# H.05 | Time Series



You will be asked to implement the following functions in `time_series.py`: 

1. **local_seasonal_decomposition**: Implement the seasonal decomposition of time series. The function takes the time series data and the period as input and returns the trend, seasonal, and residual components.
2. **difference**: Implement the differencing method to remove the trend from the time series data.
3. **is_stationary**: Implement the Augmented Dickey-Fuller test to check if the time series data is stationary.
4. **walk_forward_validation_arima**: Implement the walk-forward validation method for the ARIMA model. The function takes the time series data & the order of the ARIMA model, and returns the forecast.

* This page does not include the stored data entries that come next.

theorem read_of_complete
    (h : (decStore v.dec got).idx = decLength (decStore v.dec got) + 1) :
    v.read got =
      ⟨{ decStore v.dec got with idx := 0 }, v.events ++ frameEvents (decStore v.dec got)⟩ :=
  if_pos h

theorem read_of_incomplete
    (h : (decStore v.dec got).idx ≠ decLength (decStore v.dec got) + 1) :
    v.read got = ⟨decStore v.dec got, v.events⟩ :=
  if_neg h

theorem read_nil (h : v.dec.Inv) : v.read [] = v := by
  rw [read_of_incomplete (by rw [decStore_nil]; exact h.idx_ne), decStore_nil]

theorem readEach_nil (v : Decoding) : v.readEach [] = v := rfl

theorem readEach_cons (v : Decoding) (b : Byte) (rest : List Byte) :
    v.readEach (b :: rest) = (v.read [b]).readEach rest := rfl

theorem readEach_append (v : Decoding) (xs ys : List Byte) :
    v.readEach (xs ++ ys) = (v.readEach xs).readEach ys :=
  List.foldl_append

/-- One accepted read does what reads of its bytes one after another do (48_frame_codec.md R775): all
but the last leave the frame incomplete. -/
theorem readEach_eq_read (h : v.dec.Inv) (hg : got.length ≤ decWant v.dec) :
    v.readEach got = v.read got := by
  induction got generalizing v with
  | nil => exact (read_nil h).symm
  | cons b rest ih =>
    rw [readEach_cons]
    by_cases hrest : rest = []
    · rw [hrest, readEach_nil]
    · have hpos : 0 < rest.length := List.length_pos_iff.2 hrest
      have hb : v.dec.buf ≠ [] := List.ne_nil_of_length_eq_add_one h.1
      rw [List.length_cons] at hg
      have hidx : v.dec.idx ≠ 0 := fun h0 => by rw [decWant, if_pos h0] at hg; omega
      have hlen := decLength_decStore v.dec [b] hidx hb
      rw [decWant, if_neg hidx] at hg
      have hn : (decStore v.dec [b]).idx ≠ decLength (decStore v.dec [b]) + 1 := by
        rw [decStore_idx, hlen, List.length_singleton]; omega
      have hinv : (decStore v.dec [b]).Inv :=
        h.of_incomplete_read (by rw [List.length_singleton]; exact h.decWant_pos) hn
      have hwant : rest.length ≤ decWant (decStore v.dec [b]) := by
        rw [decWant, hlen, decStore_idx, List.length_singleton, if_neg (Nat.succ_ne_zero _)]; omega
      rw [read_of_incomplete hn, ih hinv hwant, read, read, decStore_append [b] rest h.idx_le_buf]
      rfl

end Decoding

/-! ## Steps of the decoder -/

theorem readFrameStep_accepts {got : List Byte} (h : got.length ≤ decWant s.dec) :
    ∃ t, readFrameStep got s = .next t := by
  obtain ⟨hn, -⟩ | ⟨-, hr⟩ | ⟨-, -, -, hr⟩ | ⟨-, -, -, hr⟩ := readFrameStep_cases got s
  · omega
  · exact ⟨_, hr⟩
  · exact ⟨_, hr⟩
  · exact ⟨_, hr⟩

theorem readFrameStep_of_nil (s : State) :
    readFrameStep [] s = .next (s.setRet (.codec .noData)) :=
  if_neg (Nat.not_lt_zero _)

theorem readFrameStep_of_too_much {got : List Byte} (h : decWant s.dec < got.length) :
    readFrameStep got s = .refused .readReportsTooMuch :=
  if_pos h

/-- An accepted read, taken apart. -/
theorem readFrameStep_decoding {got : List Byte} (hi : s.dec.Inv)
    (h : readFrameStep got s = .next t) :
    got.length ≤ decWant s.dec ∧ t.decoding = s.decoding.read got := by
  obtain ⟨-, hr⟩ | ⟨rfl, hr⟩ | ⟨-, hg, hc, hr⟩ | ⟨-, hg, hn, hr⟩ := readFrameStep_cases got s <;>
    cases hr.symm.trans h
  · exact ⟨Nat.zero_le _, (Decoding.read_nil (v := s.decoding) hi).symm⟩
  · exact ⟨hg, (Decoding.read_of_complete (v := s.decoding) hc).symm⟩
  · exact ⟨hg, (Decoding.read_of_incomplete (v := s.decoding) hn).symm⟩

theorem readFrameStep_readEach {got : List Byte} (hi : s.dec.Inv)
    (h : readFrameStep got s = .next t) : t.decoding = s.decoding.readEach got := by
  obtain ⟨hg, hread⟩ := readFrameStep_decoding hi h
  rw [hread, Decoding.readEach_eq_read hi hg]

*Note: Our dataset is collected from "Atmospheric CO2 from Continuous Air Samples at Mauna Loa Observatory, Hawaii, U.S.A." from Keeling et al (2004).*

In [None]:
%load_ext autoreload
%autoreload 2

from statsmodels import datasets as statsmodels_datasets
import pandas as pd
import plotly.graph_objects as go

data = statsmodels_datasets.co2.load_pandas().data
data = data.iloc[-500:]
data = data.interpolate()
data = data.reset_index()
data.columns = ['date', 'co2']
data["date"] = pd.to_datetime(data["date"])
data.resample('ME', on='date').mean()
data.set_index('date', inplace=True)

train = data.iloc[:int(0.8*len(data))]
test = data.iloc[int(0.8*len(data)):]

fig = go.Figure()
fig.add_trace(go.Scatter(x=train.index, y=train['co2'], mode='lines', name='Train & Validation Period'))
fig.add_trace(go.Scatter(x=test.index, y=test['co2'], mode='lines', name='Test Period'))
fig.update_layout(title='CO2 Dataset', height=600, width=1200, template='plotly_white', showlegend=True)
fig.show()

### Seasonal Decomposition

Seasonal decomposition is a method to decompose a time series into its components: trend, seasonality, and residuals. The decomposition is additive if the components are added together, and multiplicative if they are multiplied. The decomposition is useful for understanding the underlying patterns in the time series data.

In [None]:
from time_series import local_seasonal_decompose
import plotly.graph_objects as go
from plotly.subplots import make_subplots

result = local_seasonal_decompose(train['co2'], model='additive')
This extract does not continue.